Я отправила этот снимок по электронной почте в фотолабораторию и попросила, чтобы они обработали его, потом не спеша выбрала хорошенькую рамочку. Вот Эндрю удивится!
Наступило Рождество, мы с Эндрю решили открыть подарки. Утром мы ходили к моим родителям, на завтрак ели блины. Это был первый год, когда я не просыпалась каждое утро в доме со своей семьей, и я немного грустила, но и волновалась тоже – из-за того, что буду праздновать Рождество со своим мужем.
Позже мы собирались упаковывать подарки, купленные для родителей и брата. Когда мы расхаживали по торговому комплексу и заполняли тележку доверху, я пришла в крайнее возбуждение. Я встревожилась из-за того, как много денег мы потратили, но Эндрю сказал, что именно этого он и желал, ведь мои родственники так радушно приняли его. «Я просто хочу, чтобы они были счастливы».
– Может, этот? – Эндрю выбрал рамку, которую я аккуратно упаковала в блестящую голубую бумагу; серебристая ленточка извивалась серпантином, как сосулька.
– Конечно.
От волнения я задрожала и пожалела, что не выпила эгг-ног. Своими огромными руками он осторожно развернул бумагу. Он не спешил, подмигивал мне, оттягивая этот момент. Я уже была почти готова выхватить подарок из его рук и распаковать его.
Он снял последний слой бумаги, потом пристально посмотрел на него.
– Что это? – Его голос был пустым. Я пришла в замешательство. Переполнен ли он эмоциями?
– Фото твоего отца.
Я выбрала то, на котором он выглядел не так сурово, его взгляд был сосредоточен на чем-то, находящемся вдали.
– Я вижу. Где ты его взяла?
Он бросил на меня взгляд, и теперь я увидела это. Такое же выражение, как у его отца. Я не знала, что его лицо может так выглядеть. Я с трудом подбирала слова:
– Ты раньше назвал мне его имя, так что я отыскала сайт военно-морского флота. – Я потянулась к нему и прикоснулась к его руке. Его мышцы напряглись под моими пальцами. И я медленно убрала руку. – У нас так много фотографий моей семьи, и я подумала…
– Что неплохо бы испортить мне настроение? Мой отец ушел из дома. Мне не нужно видеть его лицо, чтобы вспоминать об этом. Поверить не могу, что ты на такое способна.
Мое смятение превратилось в боль, от которой мне стало жечь глаза.

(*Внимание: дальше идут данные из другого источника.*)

/-- What decodes is well-formed, of the format asked for, and is encoded by exactly the bytes it was decoded from: no byte of a
frame is dropped and no two frames of a format share their bytes (30_encoding.md sections 2 to 5). -/
def Obligations.EncodeInvertsDecode : Prop :=
  ∀ (f : Format) (b : Bytes) (i : Instr), decodeFrame f b = .ok i →
    encode i = some b ∧ i.format = some f ∧ i.wellFormed = true

/-! ## ACK -/

/-- 41_decode_ack.md R96: the five cases, the length judged before the status byte; nothing but the result port changes. -/
def Obligations.DecodeAckCases : Prop :=
  ∀ (b : Bytes) (s : State), exec (.decodeAck b) s = .next { s with
    result := some (.ack (
      if b.length = 0 then .timeout
      else if b.length ≤ 8 then .shortRead
      else if b.length = 9 then (if b[8]? = some 0 then .ok else .notAcknowledged)
      else .excessBytes (if b[8]? = some 0 then .ok else .notAcknowledged))) }

/-- 41_decode_ack.md R91 to R94: each outcome when, and only when, its condition holds. -/
def Obligations.AckOutcomeConditions : Prop :=
  ∀ (b : Bytes) (s : State), ∃ o, exec (.decodeAck b) s = .next { s with result := some (.ack o) } ∧
    (o = .timeout ↔ b.length = 0) ∧ (o = .shortRead ↔ 1 ≤ b.length ∧ b.length ≤ 8) ∧
    (o = .ok ↔ b.length = 9 ∧ b[8]? = some 0) ∧ (o = .notAcknowledged ↔ b.length = 9 ∧ b[8]? ≠ some 0)

/-- 30_encoding.md R56, R57: bytes 0 to 7 of an ack and the value of a nonzero status make no difference. The last clause, that
where no ack is awaited the verdict is all there is, is no rule of the spec but the model's convention (log 18). -/
def Obligations.AckDependsOnStatusAlone : Prop :=
  ∀ (a a' : AckBytes) (st st' : Byte) (s : State), st ≠ 0 → st' ≠ 0 →
    exec (.ackOk a) s = exec (.ackOk a') s ∧
    exec (.ackNotAcknowledged a st) s = exec (.ackNotAcknowledged a' st') s ∧
    (∃ t, exec (.ackOk a) s = .next t ∧ t.result = some (.ack .ok)) ∧
    (∃ t, exec (.ackNotAcknowledged a st) s = .next t ∧ t.result = some (.ack .notAcknowledged)) ∧
    (s.phase ≠ .awaitAck → exec (.ackOk a) s = .next { s with result := some (.ack .ok) } ∧
      exec (.ackNotAcknowledged a st) s = .next { s with result := some (.ack .notAcknowledged) })

/-! ## DET -/

/-- 30_encoding.md R59, R60: only the flag of a header counts, and only whether it is at most 1. -/
def Obligations.HeaderFlagDecides : Prop :=
  ∀ (h h' : Header) (src : Source) (s : State), ((h.bytes.getD 4 0).toNat ≤ 1 ↔ (h'.bytes.getD 4 0).toNat ≤ 1) →
    exec (.decodeDetection h src) s = exec (.decodeDetection h' src) s ∧
    exec (.hdrNoTarget h) s = exec (.hdrNoTarget h') s ∧ exec (.hdrTarget h) s = exec (.hdrTarget h') s

/-- 42_decode_detection.md R101: with a flag of 0 or 1 the result is `None`; no take is made and no reader moves, whatever the
readers hold; the other seven bytes are not read. -/
def Obligations.NoTargetConsumesNothing : Prop :=
  ∀ (h : Header) (src : Source) (s : State), (h.bytes.getD 4 0).toNat ≤ 1 →
    (∃ t, exec (.decodeDetection h src) s = .next t ∧ t.result = some (.det .none) ∧ t.rx = s.rx ∧ t.reader = s.reader ∧
      t.tx = s.tx ∧ t.replies = s.replies ∧ t.draws = s.draws ∧
      (t.trace = s.trace ∨ t.trace = s.trace ++ [.handedNoTarget])) ∧
    ∀ h' : Header, h'.bytes.getD 4 0 = h.bytes.getD 4 0 → exec (.decodeDetection h' src) s = exec (.decodeDetection h src) s

/-- 44_host_session.md R156: where the host awaits the header, no target is handed to the caller and the cycle is over; where it
does not, `None` is only the unit's result (the model's convention, log 18). The next states are given whole. -/
def Obligations.NoTargetIsHandedOver : Prop :=
  ∀ (h : Header) (s : State), (h.bytes.getD 4 0).toNat ≤ 1 →
    exec (.decodeDetection h .reader) s = .next { s with result := some (.det .none) } ∧
    (s.phase ≠ .awaitHeader →
      exec (.hdrNoTarget h) s = .next { s with result := some (.det .none) } ∧
      exec (.decodeDetection h .stream) s = .next { s with result := some (.det .none) }) ∧
    (s.phase = .awaitHeader → s.session = .streaming →
      exec (.hdrNoTarget h) s = .next { s with
        result := some (.det .none), phase := .ready, trace := s.trace ++ [.handedNoTarget] } ∧
      exec (.decodeDetection h .stream) s = .next { s with
        result := some (.det .none), phase := .ready, trace := s.trace ++ [.handedNoTarget] })

/-- With a flag of 2 to 255 the header is the first half of the detection (42_decode_detection.md R102 has the payload take follow
in the same operation): that it ends a step and leaves the host at the payload is the model's split in two steps (log 9), and
that elsewhere only the result port is cleared is the model's convention (log 18), as is the clear port (log 23). -/
def Obligations.TargetHeaderAwaitsPayload : Prop :=
  ∀ (h : Header) (s : State), 2 ≤ (h.bytes.getD 4 0).toNat →
    (s.phase = .awaitHeader → exec (.hdrTarget h) s = .next { s with result := none, phase := .awaitPayload }) ∧
    (s.phase ≠ .awaitHeader → exec (.hdrTarget h) s = .next { s with result := none })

– Мне хотелось сделать тебе что-то приятное. Я не знала, что ты злишься на него, – я же почти ничего не знаю о твоем детстве.

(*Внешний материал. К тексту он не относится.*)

theorem execDecodeDetection_grows {header : Header} {source : Source}
    (h : execDecodeDetection header source s = .next t) : s.Grows t := by
  cases source
  case reader =>
    cases h
    exact (Extends.detectFromReader s header).grows
  case stream =>
    obtain ⟨-, rfl⟩ | ⟨-, -, ⟨-, rfl⟩ | ⟨-, rfl⟩⟩ := detectFromStream_eq_next.mp h
    · exact .deliver s _ _
    · exact (((Extends.read s _).trans (.answer _ _)).trans (.ioFailure _)).grows
    · exact (State.Grows.deliver _ _ _).after (.read s _) (State.read_session s _)

theorem exec_grows {i : Instr} (h : exec i s = .next t) : s.Grows t := by
  cases i
  case init p => exact execInit_grows h
  case rspi p =>
    obtain ⟨-, rfl⟩ := execRspi_eq_next.mp h
    exact (((Extends.answer s _).trans (.enter _ _)).trans (.sendCommand _ _)).grows
  case rrai p =>
    obtain ⟨-, rfl⟩ := execRrai_eq_next.mp h
    exact (((Extends.answer s _).trans (.enter _ _)).trans (.sendCommand _ _)).grows
  case gnfd g =>
    obtain ⟨-, rfl⟩ := execGnfd_eq_next.mp h
    exact ((Extends.answer s _).trans (.sendCommand _ _)).grows
  case gbye =>
    obtain ⟨-, rfl⟩ := execGbye_eq_next.mp h
    exact (((Extends.answer s _).trans (.enter _ _)).trans (.sayGoodbye _)).grows
  case ackOk | ackNotAcknowledged =>
    cases h
    exact (Extends.judgeAck s _).grows
  case hdrNoTarget | hdrTarget =>
    cases h
    exact .testHeader s _
  case pld =>
    cases h
    exact .deliver s _ _
  case encodeCommand =>
    obtain ⟨-, rfl⟩ := execEncodeCommand_eq_next.mp h
    exact (Extends.answer s _).grows
  case decodeAck =>
    cases h
    exact (Extends.answer s _).grows
  case decodeDetection => exact execDecodeDetection_grows h

/-! ## The host's own steps -/

theorem fetchReady_grows (h : fetchReady s = .host t) : s.Grows t := by
  obtain ⟨-, -, -, rfl⟩ | ⟨-, rfl⟩ | ⟨-, rfl⟩ := fetchReady_eq_host.mp h
  · exact (Extends.answer s _).grows
  · exact ((Extends.answer s _).trans (.enter _ _)).grows
  · exact (((Extends.answer s _).trans (.closePort _)).trans (.finish _ _)).grows

theorem fetchFrame_grows (short_grows : ∀ b (s' : State), s'.Grows (short b s'))
    (h : fetchFrame s f n short = .host t) : s.Grows t := by
  obtain ⟨-, ⟨-, rfl⟩ | ⟨-, -, rfl⟩⟩ := fetchFrame_eq_host.mp h
  · exact (((Extends.read s n).trans (.answer _ _)).trans (.ioFailure _)).grows
  · exact (short_grows _ _).after (.read s n) (State.read_session s n)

– Так вот зачем ты рылась в интернете? Чтобы найти всякую грязь обо мне?
– Конечно же нет. Я не понимаю, почему ты так вышел из себя.
– Хочешь знать больше о моем отце? Он был той еще сволочью, ага. Обошелся со мной как с дерьмом, он и с мамой обошелся как с дерьмом. Он вернулся через два дня после ее смерти, сказал, что хочет узнать меня получше, но ему нужны были только деньги из трастового фонда. Я его выгнал. – Он бросил рамку на пол, стекло разбилось. – Вот что ты сделала с нашим Рождеством.
Он ушел, и через минуту хлопнула дверь его кабинета.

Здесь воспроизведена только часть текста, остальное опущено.